All experimental studies were carried out in the Python 3.6 compiling environment using Anaconda. All artificial intelligence models were developed using TensorFlow (Abadi et al., 2016).

3.1 Dataset

To evaluate the performance of the proposed approach, we selected the logging data of six classic wells (Well-1, Well-2, Well-3, Well-4, Well-5, and Well-6) from the study area, and the shale gas reservoirs at the Chongqing oilfield in China comprise the dataset for the prediction of porosity and saturation. We selected six logging curves from each well, namely depth (DEPTH), borehole diameter (CAL), neutron (CNL), gamma ray (GR), density (DEN), acoustic (AC), and deep investigate double lateral resistivity log (RD). The depth of six wells is 2000–3000 m. The sampling interval is 0.125 m. In addition, the porosity and saturation data are calculated using the petrophysical volume model. To validate the accuracy of the calculated results, we compared them with the core test results, and they matched very well. Therefore, we regard the calculated porosity and saturation results as the “actual” data. For the machine learning model to learn the best permutation sequence between the input and target vectors, the well log data are subdivided into a training set and a test set. To improve the accuracy of prediction, it is necessary to carry out data preprocessing.
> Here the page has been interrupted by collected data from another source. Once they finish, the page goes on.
/-- A status bit, with its completion code where it has one (R173, R177). -/
def FlsRun.flag (r : FlsRun) (i code : Nat) : FlsRun :=
  { r with stat := r.stat ||| 2 ^ i, code := if r.code = 0 then code else r.code }

/-- A failed access of the local Grotto (R174). -/
def FlsRun.refused (r : FlsRun) (code : Nat) : FlsRun := { r with fail := if r.fail = 0 then code else r.fail }
/-- A failed read of it: the point's results are undefined (R174). -/
def FlsRun.failed (r : FlsRun) (code : Nat) : FlsRun := { r.refused code with ok := false }

/-- A new point. -/
def FlsRun.point (r : FlsRun) : FlsRun := { r with ok := true }

/-- An element shares storage with one of another slot under a different descriptor, or with another output (R159). -/
def flsClash (b : Block) (i : Nat) (x : Int) : Bool :=
  let d := bDesc b i
  let out (j : Nat) : Bool := (bOuts b).contains j
  (bSlots b).any fun j =>
    let e := bDesc b j
    j != i && (out i || out j) && (d != e || (out i && out j)) && d.space == e.space
      && (bIndices b j).any fun y => (elemBits d x).any fun p => (elemBits e y).any fun q => runsMeet p q

/-- A group has written one of an element's bytes since the command issued (R171). -/
def flsDirtied (r : FlsRun) (d : FlsDesc) (x : Int) : Bool :=
  r.dirty.any fun w => w.1 == d.space && (elemBits d x).any fun p => runsMeet p (w.2.1 * 8, w.2.2 * 8)

/-- The bytes that hold an element, and how far into them it begins. -/
def elemBytes (d : FlsDesc) (x : Int) : Nat × Nat × Nat :=
  let lo : Nat := ((d.base * 8 : Nat) + x * (ftBits d.ty : Nat) : Int).toNat
  (lo / 8, cdiv (lo % 8 + ftBits d.ty) 8, lo % 8)

/-- Bytes of a byte space: code and bytes. -/
def spaceRead (s : State) (t space a n : Nat) : Nat × List Byte :=
  let x := tile s t
  match space with
  | 0 => (0, slmBytesAt x a n)
  | 1 => if grtOwned s (tileDie t) x.ctx a n then grtRead s (tileDie t) a n else (0x504, [])
  | _ => (0, (List.range n).map fun i => mget 0 x.opCache (a + i))

/-- A command's write of bytes of a space; to the Flowstone commands of other tiles it is an engine's (R159). -/
def spaceWrite (s : State) (t space a : Nat) (bs : List Byte) : Nat × State :=
  let x := tile s t
  match space with
  | 0 => (0, slmWrite s t a bs)
  | 1 =>
    let k := tileDie t
    if grtOwned s k x.ctx a bs.length then
      (0, grtWrite (engineWrote s (fun u => u / 128 == k && u != t) 1 (a / 4 * 4) (cdiv (a + bs.length) 4 * 4 - a / 4 * 4)) k a bs)
    else (0x504, s)
  | _ => (0, setTile s t { x with opCache := memPut x.opCache a bs })

/-- What is read is undefined: a free value, and so is every result of the point in hand (R159, R171, R174). -/
def FlsRun.freeRead (r : FlsRun) (d : FlsDesc) : Nat × FlsRun :=
  let (v, s) := drawFree128 r.s
  (v % 2 ^ ftBits d.ty, { r with ok := false, s := s })

/-- Reads element x of slot i (R157, R169). With RZERO the element is 0 from then on, to a later read of the command too (DESIGN
CHOICE, log entry 151). -/
def FlsRun.read (r : FlsRun) (i : Nat) (x : Int) : Nat × FlsRun :=
  let d := bDesc r.b i
  let out (v : Nat) (r : FlsRun) : Nat × FlsRun := if flsDirtied r d x || flsClash r.b i x then r.freeRead d else (v, r)
  if d.space = 2 then
    let q := ((d.base : Int) + x).toNat
    let ti := tile r.s r.t
    let wide := ftBits d.ty == 64
    let v := (mget 0 ti.acc q).toNat + (if wide then (mget 0 ti.acc (q + 1024)).toNat <<< 32 else 0)
    let r := if accTag ti (q / 1024) ≠ ftTag d.ty ∨ (wide ∧ accTag ti (q / 1024 + 1) ≠ 3) then r.flag 7 0x405 else r
    let acc := if bRzero r.b && !r.only then mput 0 (if wide then mput 0 ti.acc (q + 1024) 0 else ti.acc) q 0 else ti.acc
    out v { r with s := setTile r.s r.t { ti with acc := acc } }
  else
    let (a, n, sh) := elemBytes d x
    let (c, bs) := spaceRead r.s r.t d.space a n
    let r := if d.space = 1 then { r with s := drpSeen r.s (tileDie r.t) a n false } else r
    if c ≠ 0 then (r.failed c).freeRead d else out ((ofBytes bs >>> sh) % 2 ^ ftBits d.ty) r

/-- Writes element x of slot i; a value that the manual leaves undefined is free. A write that fails leaves other points as they
are (R174). -/
def FlsRun.write (r : FlsRun) (i : Nat) (x : Int) (v : Nat) : FlsRun :=
  let d := bDesc r.b i
  let defined := r.ok && !flsClash r.b i x
  let (v, s) := if defined then (v, r.s) else drawFree128 r.s
  let r := { r with s := s }
  if r.only && defined then r
  else if d.space = 2 then
    let q := ((d.base : Int) + x).toNat
    let ti := tile r.s r.t
    let acc := mput 0 ti.acc q (BitVec.ofNat 32 v)
    let ti := if ftBits d.ty = 64 then
        setTags { ti with acc := mput 0 acc (q + 1024) (BitVec.ofNat 32 (v >>> 32)) } [(q / 1024, 2), (q / 1024 + 1, 3)]
      else setTags { ti with acc := acc } [(q / 1024, ftTag d.ty)]
    { r with s := setTile r.s r.t ti }
  else
    let (a, n, sh) := elemBytes d x
    let w := ftBits d.ty
    if w < 8 then
      let (c, bs) := spaceRead r.s r.t d.space a n
      if c ≠ 0 then r.refused c
      else
        let (c, s) := spaceWrite r.s r.t d.space a (toBytes n (fset (ofBytes bs) (sh + w - 1) sh v))
        if c ≠ 0 then r.refused c else { r with s := s }
    else
      let (c, s) := spaceWrite r.s r.t d.space a (toBytes n v)
      if c ≠ 0 then r.refused c else { r with s := s }

/-- A write of element x of slot i, at least a byte wide, would fail (R190). -/
def FlsRun.writeFails (r : FlsRun) (i : Nat) (x : Int) : Bool :=
  let d := bDesc r.b i
  let (a, n, _) := elemBytes d x
  d.space == 1 && !grtOwned r.s (tileDie r.t) (tile r.s r.t).ctx a n

/-- Reads and writes at a point. -/
def FlsRun.at_ (r : FlsRun) (i : Nat) (p : List Nat) : Nat × FlsRun := r.read i (dotInt (bDesc r.b i).str p)
def FlsRun.put (r : FlsRun) (i : Nat) (p : List Nat) (v : Nat) : FlsRun := r.write i (dotInt (bDesc r.b i).str p) v

/-- Whether a point is on (R158). -/
def FlsRun.on (r : FlsRun) (p : List Nat) : Bool × FlsRun :=
  if bMen r.b then
    let (m, r) := r.at_ 4 p
    ((m == 1) != bMinv r.b, r)
  else (true, r)

/-- Draws a block for the element at linear index n (R166). -/
def FlsRun.draw (r : FlsRun) (n : Nat) : Nat × FlsRun :=
  if bStream r.b then
    let k := tileDie r.t
    let i := tileSite r.t
    let c := rget r.s .flsRngCtr k i 0
    (genG (bKey r.b) (r.t <<< 64 + c), if r.only then r else { r with s := rset r.s .flsRngCtr k i 0 (c + 1) })
  else (genG (bKey r.b) ((bCtr r.b + n) % 2 ^ 128), r)

/-- The points with their linear indices. -/
def bPoints (b : Block) : List (List Nat × Nat) := (gridOf ((List.range 4).map (bExt b))).zipIdx

/-! ### Values and conversions (R134-R136) -/

/-- The value of an element. -/
def ftVal (ty x : Nat) : FV :=
  match ftFmt ty with
  | some f => f.dec (x % 2 ^ f.width)
  | none =>
    if ty = 0x09 then (if x % 256 = 0xFF then .nan else .fin false 1 ((x % 256 : Nat) - 127))
    else let z := ftInt ty x
         .fin (decide (z < 0)) z.natAbs 0

/-- Narrows a value into a floating format (R136): the encoding, and whether SAT clamped a finite value. -/
def encSat (f : Fmt) (r : Rnd) (sat : Bool) : FV → Nat × Bool
  | .nan => (f.nanCode, false)
  | .inf n => (if sat then f.signed n f.maxCode else f.ofFV r (.inf n), false)
  | .fin n m e =>
    if sat ∧ f.maxCode < f.roundMag r n m 1 e then (f.signed n f.maxCode, true) else (f.enc r n m 1 e, false)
The research area of six wells is first determined by manual selection. Then, the null data from six wells are discarded. Furthermore, the noise data are filtered using the wavelet transform technique. The wavelet transform technique can decompose a signal into multiple lower resolution levels by controlling the scaling and shifting factors of a single wavelet function (Foufoula-Georgiou et al., 1994; Lau and Weng, 1995; Torrence and Compo, 1998; Percival, 2000). After the wavelet transform technique, the noise data are filtered, and high quality data are obtained.

In our experiments, CAL, CNL, GR, DEN AC, and RD logging curves are denoised using the wavelet transform technique taking the CNL logging curve from Well-1 as an example. The comparisons of the logging curves before and after denoising are depicted in Figure 3. It can be seen that the data are smoother after wavelet denoising and the denoising effect is more pronounced in the red circle marked in the picture.

FIGURE 3

FIGURE 3. Effect of denoising for the CNL logging curve.

3.2 NRF Architecture and Procedure

In this study, we built a porosity and saturation prediction model separately based on the NRF algorithm and designed the model’s framework. The overall structure of this work is illustrated in Figure 4.

FIGURE 4

FIGURE 4. Structure of this work.

The neural network in the NRF model has four layers which use a backpropagation algorithm. The hyperbolic tangent function is used on the hidden layers, and Adam optimizer is used during the training process to avoid overfitting. In addition, the trees number of RF included in the NRF model is 30 and the max depth is 6.

The steps used to develop and implement the proposed model are summarized in the following text:

Step 1. Well log selection: The input and output vector for the proposed model are determined and specified.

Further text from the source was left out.